You are right, I toned down the language, I got a bit overexcited, and I missed the difference in the versions of GPT-4. And LMSYS is a subjective benchmark for what users prefer, which I'm sure has weird inherent biases.

It's just that any signal of an 3.8B model being anywhere in the vicinity of GPT-4 is huge.

moralestapia · 2024-04-23T03:39:11.000000Z

Yeah, GPT3.5, in a phone, at ~1,000 tokens/sec ... nice!

mlyle · 2024-04-23T04:05:10.000000Z

> at ~1,000 tokens/sec

12 tokens per second.

moralestapia · 2024-04-23T11:53:42.000000Z

Whoops, made the same mistake as @ignoramous :P

zone411 · 2024-04-23T03:51:10.000000Z

> So we now have an open-source LLM approximately equivalent in quality to GPT-4 that can run on phones?

No, we don't. LMsys is just one, very flawed benchmark.

ukuina · 2024-04-23T04:24:46.000000Z

Why is LMsys flawed?

Many people treat LMsys as gospel because it's the only large-scale, up-to-date qualitative benchmark. All the numeric benchmarks seem to miss real-world applicability.

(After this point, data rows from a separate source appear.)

-- ==== Sys2Proof/Machine/Base.lean ====
section
/-!
DEFINITION. Machine/Base.lean: numbers and bytes, memories in canonical form, and finding and replacing parts of the
state.
-/
namespace Sys2Proof.Machine

/-- What an instruction's meaning answers. -/
abbrev Out := Host.Outcome State Fault Refusal

/-! ### Numbers and bytes -/

/-- The little-endian bytes of a number (R9). -/
def leBytes : Nat → Nat → List Byte
  | 0, _ => []
  | n + 1, v => BitVec.ofNat 8 v :: leBytes n (v / 256)

/-- The number of little-endian bytes (R9). -/
def leNat : List Byte → Nat
  | [] => 0
  | b :: bs => b.toNat + 256 * leNat bs

/-- n bytes of a list from an offset, as a number. -/
def fieldAt (bs : List Byte) (off n : Nat) : Nat := leNat ((bs.drop off).take n)

/-- Bits [lo+w-1:lo] of a word, as a number. -/
def bitsAt {n : Nat} (x : BitVec n) (lo w : Nat) : Nat := x.toNat / 2 ^ lo % 2 ^ w

/-- The largest number whose d-th power is at most x, of k bits above those of r already found. -/
def rootBelow (d x : Nat) : Nat → Nat → Nat
  | 0, r => r
  | k + 1, r => rootBelow d x k (if (r + 2 ^ k) ^ d ≤ x then r + 2 ^ k else r)

/-- A number whose listed bits are set. -/
def maskOf (is : List Nat) : BitVec 1024 := is.foldl (fun m i => m ||| BitVec.twoPow 1024 i) 0

/-- The lowest of the listed numbers, or the default. -/
def lowest (d : Nat) : List Nat → Nat
  | [] => d
  | x :: xs => if x ≤ lowest x xs then x else lowest x xs

/-! ### Memories -/

/-- The byte at an address. -/
def Memory.get (m : Memory) (a : Nat) : Byte :=
  match m with
  | [] => Memory.unlisted
  | c :: m => if c.1 = a then c.2 else Memory.get m a

/-- Write a byte, keeping the canonical form. -/
def Memory.set (m : Memory) (a : Nat) (v : Byte) : Memory :=
  match m with
  | [] => if v = Memory.unlisted then [] else [(a, v)]
  | c :: m =>
    if a < c.1 then (if v = Memory.unlisted then c :: m else (a, v) :: c :: m)
    else if a = c.1 then (if v = Memory.unlisted then m else (a, v) :: m)
    else c :: Memory.set m a v

/-- n bytes from an address. -/
def Memory.bytes (m : Memory) (a : Nat) : Nat → List Byte
  | 0 => []
  | n + 1 => m.get a :: m.bytes (a + 1) n

/-- Write bytes from an address. -/
def Memory.put (m : Memory) (a : Nat) : List Byte → Memory
  | [] => m
  | b :: bs => (m.set a b).put (a + 1) bs

/-- An n-byte little-endian number at an address. -/
def Memory.num (m : Memory) (a n : Nat) : Nat := leNat (m.bytes a n)

/-- A register of a table. -/
def Regs.get (r : Regs) (k : Nat) : DWord :=
  match r with
  | [] => 0
  | c :: r => if c.1 = k then c.2 else Regs.get r k

/-- Write a register of a table, keeping its form. -/
def Regs.set (r : Regs) (k : Nat) (v : DWord) : Regs :=
  match r with
  | [] => if v = 0 then [] else [(k, v)]
  | c :: r =>
    if k < c.1 then (if v = 0 then c :: r else (k, v) :: c :: r)
    else if k = c.1 then (if v = 0 then r else (k, v) :: r)
    else c :: Regs.set r k v

/-! ### Finding and replacing parts of the state -/

/-- Replace the elements that a test picks. -/
def upd {α : Type} (p : α → Bool) (f : α → α) (xs : List α) : List α := xs.map fun x => if p x then f x else x

/-- The function of an identifier. -/
def State.func (s : State) (fn : Nat) : Option Func := s.funcs.find? (fun f => f.id == fn)
/-- The launch of an identifier that is present (R370). -/
def State.launch (s : State) (l : Nat) : Option Launch := s.launches.find? (fun x => x.id == l)
/-- The queue of an ID. -/
def State.queue (s : State) (q : Nat) : Option Queue := s.queues.find? (fun x => x.id == q)
/-- The packet of a key. -/
def State.pkt (s : State) (k : Nat) : Option Pkt := s.pkts.find? (fun x => x.key == k)
/-- A resident block of a launch. -/
def Launch.block (l : Launch) (b : Nat) : Option Block := l.blocks.find? (fun x => x.id == b)

/-- Change a function's registers. -/
def State.updFunc (s : State) (fn : Nat) (f : Func → Func) : State := { s with funcs := upd (fun x => x.id == fn) f s.funcs }
/-- Change a launch. -/
def State.updLaunch (s : State) (l : Nat) (f : Launch → Launch) : State :=
  { s with launches := upd (fun x => x.id == l) f s.launches }
/-- Change a queue. -/
def State.updQueue (s : State) (q : Nat) (f : Queue → Queue) : State := { s with queues := upd (fun x => x.id == q) f s.queues }
/-- Change a packet. -/
def State.updPkt (s : State) (k : Nat) (f : Pkt → Pkt) : State := { s with pkts := upd (fun x => x.key == k) f s.pkts }
/-- Change a block. -/
def State.updBlock (s : State) (l b : Nat) (f : Block → Block) : State :=
  s.updLaunch l fun x => { x with blocks := upd (fun y => y.id == b) f x.blocks }
/-- Change a team. -/
def State.updTeam (s : State) (l b t : Nat) (f : Team → Team) : State :=
  s.updBlock l b fun x => { x with teams := x.teams.modify t f }

/-- A team. -/
def State.team (s : State) (l b t : Nat) : Option Team := do
  let ln ← s.launch l
  let bk ← ln.block b
  bk.teams[t]?

/-- Raise an MSI-X vector of a function (R474). -/
def State.interrupt (s : State) (fn vec : Nat) : State :=
  if s.intrs.contains (fn, vec) then s else { s with intrs := s.intrs ++ [(fn, vec)] }

/-- The registers of a function respond: the link has trained, the firmware is READY and the function exists (R484). -/
def State.responds (s : State) (fn : Nat) : Bool :=
  s.linkUp && s.boot == .ready && (match s.func fn with
    | some f => f.live
    | none => false)

/-- A write to a register of a function: ignored where the registers do not respond (R484). -/
def onRegister (fn : Nat) (s : State) (k : Unit → Out) : Out := if s.responds fn then k () else .next s

end Sys2Proof.Machine
end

oersted · 2024-04-23T03:53:03.000000Z

Agreed, but it's wild that even one benchmark shows this. Based on what we knew just a few months ago, these models should be so far from each other in every benchmark.

infecto · 2024-04-23T11:57:01.000000Z

"But still"? Lets be realistic, all of these benchmark scores are absolute garbage. Yes, the open source community is making great strides, they are getting closer but the gap is still wide when comparing to commercially available models.